Он любезно поздоровался с гостем. Гурген ответил ему в византийской манере, так же ломаясь и любезничай, и завел разговор о Константинополе, стараясь выиграть время. Греческий князь, заметив, что он то и дело смотрит в окно, сказал:
— Князь, вид из этого окна, очевидно, очень нравится тебе.
— Да, — ответил Гурген и, заметив передовых из армянского отряда, сразу же переменил тон и обращение:
— Этот вид и эта крепость — все мое, и я удивляюсь: кто тебе позволил завладеть этим.
— Эта крепость принадлежала одному армянину, погибшему в войне с арабами, а занял ее я по высочайшему повелению.
— Этот армянин я, а если ты человек грамотный, то вот тебе приказ.
— Это очень старый приказ, — сказал грек, пренебрежительно посмотрев на бумагу. — Если бы ты привез от каринского военачальника не приказ, а просто бумажку, она имела бы больше значения.
— Если ты не хочешь подчиниться императору, то я знаю, как надо усмирять мятежников.

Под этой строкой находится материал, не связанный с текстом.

/-- A slot for a read fill, which never waits (R269): when no victim entry is clean only a clean way is taken. -/
def State.allocFill (s : State) (line : Nat) (mask : BitVec 16) : Option (State × Nat) :=
  match s.allocWay line mask with
  | some r => some r
  | none =>
    let set := s.fset line
    let clean := mask &&& s.wayMask set fun c => c.sd == 0#4
    if clean = 0#16 then none
    else
      let k := 16 * set + plruVictim (s.fplru set) clean
      some (s.setSlot k none, k)

/-! ### Flipped bits of the arrays (R367, Table 10-9 kinds 9 and 10) -/

/-- The flip that the armed injection puts on a write of the sectors in `secs` at a slot; `tag` when the tag entry is written
too. -/
def State.flip (s : State) (k : Nat) (secs : BitVec 4) (tag : Bool) : Option (Nat × Nat × Bool) :=
  match s.flt.inj with
  | none => none
  | some i =>
    let arr := i.res.id / 2 ^ 20
    let entry := k / 16 % 4096 * 16 + k % 16
    if (i.kind ≠ 9 ∧ i.kind ≠ 10) ∨ i.res.ty ≠ 5 ∨ i.res.id / 2 ^ 16 % 16 ≠ k / 65536 then none
    else
      let bank := i.res.id % 2 ^ 16
      let two := decide (i.kind = 10)
      if arr = 0 ∧ i.addr / 32 = entry ∧ secs.getLsbD (i.addr % 32 / 8) then some (0, i.addr % 32 + 32 * bank, two)
      else if arr = 1 ∧ i.addr = entry then some (1, 32 * bank, two)
      else if arr = 2 ∧ i.addr = entry ∧ tag then some (2, 32 * bank, two)
      else none

/-- A line is written at a slot: the sectors in `secs`, its sidecar, and its tag entry when it is new there. -/
def State.storeLine (s : State) (k : Nat) (c : CLine) (secs : BitVec 4) (tag : Bool) : State :=
  match s.flip k secs tag with
  | some f => (s.setSlot k (some { c with flaw := c.flaw ++ [f] })).injFire
  | none => s.setSlot k (some c)

/-! ### Flushes (R217, R599) -/

/-- The window is saved to the Selvage save area (R133). -/
def State.saveWindow (s : State) (final : Bool) : State :=
  if s.swt.st = .none ∨ s.swt.st = .carving then s
  else
    let s := { s with swt := { s.swt with save := some ⟨s.swt.dflt, s.swt.words, final⟩ } }
    s.emit (.selvageWrite (s.jnlBase + s.ringLines + 786432) 4)

/-- Unsealed stripes of the UPKEEP partitions are discarded (item 1 of Table 5-6). -/
def State.dropUpkeep (s : State) : State :=
  (List.range 8).foldl
    (fun t g => t.setGroup g { t.group g with stripes := (t.group g).stripes.filter fun x => x.sealed || x.part != .upk }) s

/-- Every open HOST and META stripe that holds a line is padded (item 4). -/
def State.padAll (s : State) : State :=
  (List.range s.popP).foldl (fun t g => (t.padPart g .host).padPart g .met) s

/-- Dirty lines, oldest write first. -/
def State.dirtyOldest (s : State) : List Nat :=
  ((s.dirtyLines.map fun c => (c.stamp, c.line)).mergeSort fun a b => decide (a.1 ≤ b.1)).map (·.2)

/-- A flush begins: marker written, its lines handed to staging; every flush but that of GPF stops the host ports and
upkeep's copies. The skeins take the flush table at the next Pick boundary (R261). -/
def State.beginFlush (s : State) (k : FlushKind) : State :=
  let lines := s.dirtyOldest
  let gpf := match k with | .gpf _ => true | _ => false
  let s := { s with wp := { s.wp with flush := some ⟨k, false, lines⟩, marker := true } }
  let s := if gpf then s else { s.dropUpkeep with pwr := { s.dropUpkeep.pwr with hostStopped := true } }
  let s := lines.foldl State.hand s
  if lines = [] then s.padAll else s

/-- A flush is requested: it begins, or waits for the one that runs. -/
def State.requestFlush (s : State) (k : FlushKind) : State :=
  match s.wp.flush with
  | none => s.beginFlush k
  | some _ => { s with wp := { s.wp with flushQ := s.wp.flushQ ++ [k] } }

— Ты осмеливаешься грозить мне в моем собственном доме? Разве ты не понимаешь, глупый армянин, что ты в моих руках? Достаточно одного моего намека, чтобы тебя и твоих спутников связали и сбросили со стены.
— Ты не знаешь ни меня ни моих спутников и говоришь, как ребенок. Боюсь, как бы тебе потом не раскаяться.
Не успел Гурген кончить, как вбежавшие слуги сообщили, что около двухсот армян напало на крепость и с криками требуют своих товарищей.
Тогда греческий князь поднялся и спросил, хорошо ли заперты ворота. Получив удовлетворительный ответ, он, высокомерно посмеиваясь, обратился к Гургену:
— Вы изменнически идете на нас, не понимая, что уже попали в западню. Если хотите спасти свою жизнь, бросьте оружие и сдайтесь.
Гурген спокойно встал и обнажил свой огромный мечи.
— Если кто-нибудь должен сдаться, то не мы, а вы, негодные скоты! — воскликнул он и, подняв левой рукой грека, легко, как ребенка, швырнул наземь и наступил на него ногой. — Пусть теперь кто-нибудь осмелится освободить тебя.